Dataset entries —
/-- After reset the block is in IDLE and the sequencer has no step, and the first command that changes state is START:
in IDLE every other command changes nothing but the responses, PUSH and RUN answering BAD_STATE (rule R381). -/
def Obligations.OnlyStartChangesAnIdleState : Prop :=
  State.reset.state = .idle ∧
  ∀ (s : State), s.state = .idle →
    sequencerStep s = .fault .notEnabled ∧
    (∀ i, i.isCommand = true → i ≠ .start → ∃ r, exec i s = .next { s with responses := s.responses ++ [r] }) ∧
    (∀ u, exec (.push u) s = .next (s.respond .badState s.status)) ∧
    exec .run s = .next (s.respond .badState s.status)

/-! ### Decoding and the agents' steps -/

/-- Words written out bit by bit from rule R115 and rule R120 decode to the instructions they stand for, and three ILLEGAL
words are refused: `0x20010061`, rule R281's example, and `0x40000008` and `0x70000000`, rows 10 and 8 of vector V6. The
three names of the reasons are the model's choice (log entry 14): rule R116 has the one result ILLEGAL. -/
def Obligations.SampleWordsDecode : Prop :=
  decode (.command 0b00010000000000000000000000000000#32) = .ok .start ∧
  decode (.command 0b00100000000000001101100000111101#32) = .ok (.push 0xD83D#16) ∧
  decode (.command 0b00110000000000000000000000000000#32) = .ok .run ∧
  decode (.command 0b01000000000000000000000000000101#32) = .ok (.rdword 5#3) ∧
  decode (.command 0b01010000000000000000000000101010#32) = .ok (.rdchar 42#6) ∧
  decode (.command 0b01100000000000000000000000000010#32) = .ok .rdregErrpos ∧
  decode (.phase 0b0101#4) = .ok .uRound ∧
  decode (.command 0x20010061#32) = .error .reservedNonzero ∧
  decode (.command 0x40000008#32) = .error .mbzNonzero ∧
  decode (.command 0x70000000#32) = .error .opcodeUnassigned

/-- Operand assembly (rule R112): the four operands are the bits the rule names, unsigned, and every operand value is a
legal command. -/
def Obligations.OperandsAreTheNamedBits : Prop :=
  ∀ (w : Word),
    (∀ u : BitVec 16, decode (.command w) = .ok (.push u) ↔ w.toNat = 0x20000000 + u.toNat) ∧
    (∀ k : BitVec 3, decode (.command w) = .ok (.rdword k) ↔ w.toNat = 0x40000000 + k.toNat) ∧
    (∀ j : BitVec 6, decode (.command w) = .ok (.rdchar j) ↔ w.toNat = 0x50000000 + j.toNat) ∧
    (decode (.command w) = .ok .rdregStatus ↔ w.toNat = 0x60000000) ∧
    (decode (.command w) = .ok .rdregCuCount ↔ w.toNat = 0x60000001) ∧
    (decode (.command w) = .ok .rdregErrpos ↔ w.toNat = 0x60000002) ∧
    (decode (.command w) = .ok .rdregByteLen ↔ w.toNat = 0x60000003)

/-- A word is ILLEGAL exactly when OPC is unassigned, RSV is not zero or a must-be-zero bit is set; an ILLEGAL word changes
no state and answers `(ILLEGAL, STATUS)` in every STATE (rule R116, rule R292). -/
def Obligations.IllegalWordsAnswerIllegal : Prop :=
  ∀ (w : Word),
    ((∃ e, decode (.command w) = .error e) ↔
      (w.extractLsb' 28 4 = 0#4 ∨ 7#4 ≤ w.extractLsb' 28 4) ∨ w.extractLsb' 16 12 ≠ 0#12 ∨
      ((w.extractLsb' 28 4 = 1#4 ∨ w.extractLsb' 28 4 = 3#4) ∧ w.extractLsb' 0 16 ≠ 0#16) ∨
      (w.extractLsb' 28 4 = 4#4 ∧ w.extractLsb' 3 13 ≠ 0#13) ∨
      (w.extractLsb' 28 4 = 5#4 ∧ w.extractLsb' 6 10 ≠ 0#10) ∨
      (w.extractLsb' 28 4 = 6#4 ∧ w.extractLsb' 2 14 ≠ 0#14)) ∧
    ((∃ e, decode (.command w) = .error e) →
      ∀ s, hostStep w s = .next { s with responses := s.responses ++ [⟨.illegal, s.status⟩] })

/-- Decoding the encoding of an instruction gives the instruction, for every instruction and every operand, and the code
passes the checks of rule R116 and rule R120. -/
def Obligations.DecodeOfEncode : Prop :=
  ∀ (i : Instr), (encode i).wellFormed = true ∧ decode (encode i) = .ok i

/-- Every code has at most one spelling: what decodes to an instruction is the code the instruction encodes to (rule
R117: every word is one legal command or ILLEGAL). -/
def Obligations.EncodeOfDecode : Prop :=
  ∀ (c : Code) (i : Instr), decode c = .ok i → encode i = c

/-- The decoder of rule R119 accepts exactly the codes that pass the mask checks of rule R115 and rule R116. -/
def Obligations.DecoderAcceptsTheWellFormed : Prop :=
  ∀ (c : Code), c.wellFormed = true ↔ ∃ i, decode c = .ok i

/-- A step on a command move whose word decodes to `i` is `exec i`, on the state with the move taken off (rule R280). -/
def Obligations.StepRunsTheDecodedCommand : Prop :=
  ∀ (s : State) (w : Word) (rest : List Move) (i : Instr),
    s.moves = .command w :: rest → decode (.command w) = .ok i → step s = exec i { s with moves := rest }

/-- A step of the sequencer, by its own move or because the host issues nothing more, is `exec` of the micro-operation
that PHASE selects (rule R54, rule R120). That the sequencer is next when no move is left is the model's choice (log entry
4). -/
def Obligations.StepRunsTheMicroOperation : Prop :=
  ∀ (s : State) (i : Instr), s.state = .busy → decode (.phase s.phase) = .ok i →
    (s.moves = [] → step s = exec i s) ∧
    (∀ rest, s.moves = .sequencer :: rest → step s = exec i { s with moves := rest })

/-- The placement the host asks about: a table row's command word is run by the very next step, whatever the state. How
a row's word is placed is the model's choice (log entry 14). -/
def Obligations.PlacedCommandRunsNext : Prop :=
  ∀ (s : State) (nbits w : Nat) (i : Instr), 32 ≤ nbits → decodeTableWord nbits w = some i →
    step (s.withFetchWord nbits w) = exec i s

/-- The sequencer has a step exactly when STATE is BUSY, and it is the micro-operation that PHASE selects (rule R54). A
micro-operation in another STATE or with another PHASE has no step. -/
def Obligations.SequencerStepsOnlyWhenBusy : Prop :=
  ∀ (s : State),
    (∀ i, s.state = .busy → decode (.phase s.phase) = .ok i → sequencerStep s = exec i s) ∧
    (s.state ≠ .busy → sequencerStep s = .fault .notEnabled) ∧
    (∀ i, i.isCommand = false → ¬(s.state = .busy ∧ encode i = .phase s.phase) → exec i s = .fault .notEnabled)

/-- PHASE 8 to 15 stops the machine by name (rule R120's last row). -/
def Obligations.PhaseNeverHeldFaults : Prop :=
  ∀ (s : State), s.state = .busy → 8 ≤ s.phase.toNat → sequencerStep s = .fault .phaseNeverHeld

DESCRIPTION OF THE TASK — Copy each record exactly, leaving nothing out.

PROBLEM SOLUTION —
/-- After reset the block is in IDLE and the sequencer has no step, and the first command that changes state is START:
in IDLE every other command changes nothing but the responses, PUSH and RUN answering BAD_STATE (rule R381). -/
def Obligations.OnlyStartChangesAnIdleState : Prop :=
  State.reset.state = .idle ∧
  ∀ (s : State), s.state = .idle →
    sequencerStep s = .fault .notEnabled ∧
    (∀ i, i.isCommand = true → i ≠ .start → ∃ r, exec i s = .next { s with responses := s.responses ++ [r] }) ∧
    (∀ u, exec (.push u) s = .next (s.respond .badState s.status)) ∧
    exec .run s = .next (s.respond .badState s.status)

/-! ### Decoding and the agents' steps -/

/-- Words written out bit by bit from rule R115 and rule R120 decode to the instructions they stand for, and three ILLEGAL
words are refused: `0x20010061`, rule R281's example, and `0x40000008` and `0x70000000`, rows 10 and 8 of vector V6. The
three names of the reasons are the model's choice (log entry 14): rule R116 has the one result ILLEGAL. -/
def Obligations.SampleWordsDecode : Prop :=
  decode (.command 0b00010000000000000000000000000000#32) = .ok .start ∧
  decode (.command 0b00100000000000001101100000111101#32) = .ok (.push 0xD83D#16) ∧
  decode (.command 0b00110000000000000000000000000000#32) = .ok .run ∧
  decode (.command 0b01000000000000000000000000000101#32) = .ok (.rdword 5#3) ∧
  decode (.command 0b01010000000000000000000000101010#32) = .ok (.rdchar 42#6) ∧
  decode (.command 0b01100000000000000000000000000010#32) = .ok .rdregErrpos ∧
  decode (.phase 0b0101#4) = .ok .uRound ∧
  decode (.command 0x20010061#32) = .error .reservedNonzero ∧
  decode (.command 0x40000008#32) = .error .mbzNonzero ∧
  decode (.command 0x70000000#32) = .error .opcodeUnassigned

/-- Operand assembly (rule R112): the four operands are the bits the rule names, unsigned, and every operand value is a
legal command. -/
def Obligations.OperandsAreTheNamedBits : Prop :=
  ∀ (w : Word),
    (∀ u : BitVec 16, decode (.command w) = .ok (.push u) ↔ w.toNat = 0x20000000 + u.toNat) ∧
    (∀ k : BitVec 3, decode (.command w) = .ok (.rdword k) ↔ w.toNat = 0x40000000 + k.toNat) ∧
    (∀ j : BitVec 6, decode (.command w) = .ok (.rdchar j) ↔ w.toNat = 0x50000000 + j.toNat) ∧
    (decode (.command w) = .ok .rdregStatus ↔ w.toNat = 0x60000000) ∧
    (decode (.command w) = .ok .rdregCuCount ↔ w.toNat = 0x60000001) ∧
    (decode (.command w) = .ok .rdregErrpos ↔ w.toNat = 0x60000002) ∧
    (decode (.command w) = .ok .rdregByteLen ↔ w.toNat = 0x60000003)

/-- A word is ILLEGAL exactly when OPC is unassigned, RSV is not zero or a must-be-zero bit is set; an ILLEGAL word changes
no state and answers `(ILLEGAL, STATUS)` in every STATE (rule R116, rule R292). -/
def Obligations.IllegalWordsAnswerIllegal : Prop :=
  ∀ (w : Word),
    ((∃ e, decode (.command w) = .error e) ↔
      (w.extractLsb' 28 4 = 0#4 ∨ 7#4 ≤ w.extractLsb' 28 4) ∨ w.extractLsb' 16 12 ≠ 0#12 ∨
      ((w.extractLsb' 28 4 = 1#4 ∨ w.extractLsb' 28 4 = 3#4) ∧ w.extractLsb' 0 16 ≠ 0#16) ∨
      (w.extractLsb' 28 4 = 4#4 ∧ w.extractLsb' 3 13 ≠ 0#13) ∨
      (w.extractLsb' 28 4 = 5#4 ∧ w.extractLsb' 6 10 ≠ 0#10) ∨
      (w.extractLsb' 28 4 = 6#4 ∧ w.extractLsb' 2 14 ≠ 0#14)) ∧
    ((∃ e, decode (.command w) = .error e) →
      ∀ s, hostStep w s = .next { s with responses := s.responses ++ [⟨.illegal, s.status⟩] })

/-- Decoding the encoding of an instruction gives the instruction, for every instruction and every operand, and the code
passes the checks of rule R116 and rule R120. -/
def Obligations.DecodeOfEncode : Prop :=
  ∀ (i : Instr), (encode i).wellFormed = true ∧ decode (encode i) = .ok i

/-- Every code has at most one spelling: what decodes to an instruction is the code the instruction encodes to (rule
R117: every word is one legal command or ILLEGAL). -/
def Obligations.EncodeOfDecode : Prop :=
  ∀ (c : Code) (i : Instr), decode c = .ok i → encode i = c

/-- The decoder of rule R119 accepts exactly the codes that pass the mask checks of rule R115 and rule R116. -/
def Obligations.DecoderAcceptsTheWellFormed : Prop :=
  ∀ (c : Code), c.wellFormed = true ↔ ∃ i, decode c = .ok i

/-- A step on a command move whose word decodes to `i` is `exec i`, on the state with the move taken off (rule R280). -/
def Obligations.StepRunsTheDecodedCommand : Prop :=
  ∀ (s : State) (w : Word) (rest : List Move) (i : Instr),
    s.moves = .command w :: rest → decode (.command w) = .ok i → step s = exec i { s with moves := rest }

/-- A step of the sequencer, by its own move or because the host issues nothing more, is `exec` of the micro-operation
that PHASE selects (rule R54, rule R120). That the sequencer is next when no move is left is the model's choice (log entry
4). -/
def Obligations.StepRunsTheMicroOperation : Prop :=
  ∀ (s : State) (i : Instr), s.state = .busy → decode (.phase s.phase) = .ok i →
    (s.moves = [] → step s = exec i s) ∧
    (∀ rest, s.moves = .sequencer :: rest → step s = exec i { s with moves := rest })

/-- The placement the host asks about: a table row's command word is run by the very next step, whatever the state. How
a row's word is placed is the model's choice (log entry 14). -/
def Obligations.PlacedCommandRunsNext : Prop :=
  ∀ (s : State) (nbits w : Nat) (i : Instr), 32 ≤ nbits → decodeTableWord nbits w = some i →
    step (s.withFetchWord nbits w) = exec i s

/-- The sequencer has a step exactly when STATE is BUSY, and it is the micro-operation that PHASE selects (rule R54). A
micro-operation in another STATE or with another PHASE has no step. -/
def Obligations.SequencerStepsOnlyWhenBusy : Prop :=
  ∀ (s : State),
    (∀ i, s.state = .busy → decode (.phase s.phase) = .ok i → sequencerStep s = exec i s) ∧
    (s.state ≠ .busy → sequencerStep s = .fault .notEnabled) ∧
    (∀ i, i.isCommand = false → ¬(s.state = .busy ∧ encode i = .phase s.phase) → exec i s = .fault .notEnabled)

/-- PHASE 8 to 15 stops the machine by name (rule R120's last row). -/
def Obligations.PhaseNeverHeldFaults : Prop :=
  ∀ (s : State), s.state = .busy → 8 ≤ s.phase.toNat → sequencerStep s = .fault .phaseNeverHeld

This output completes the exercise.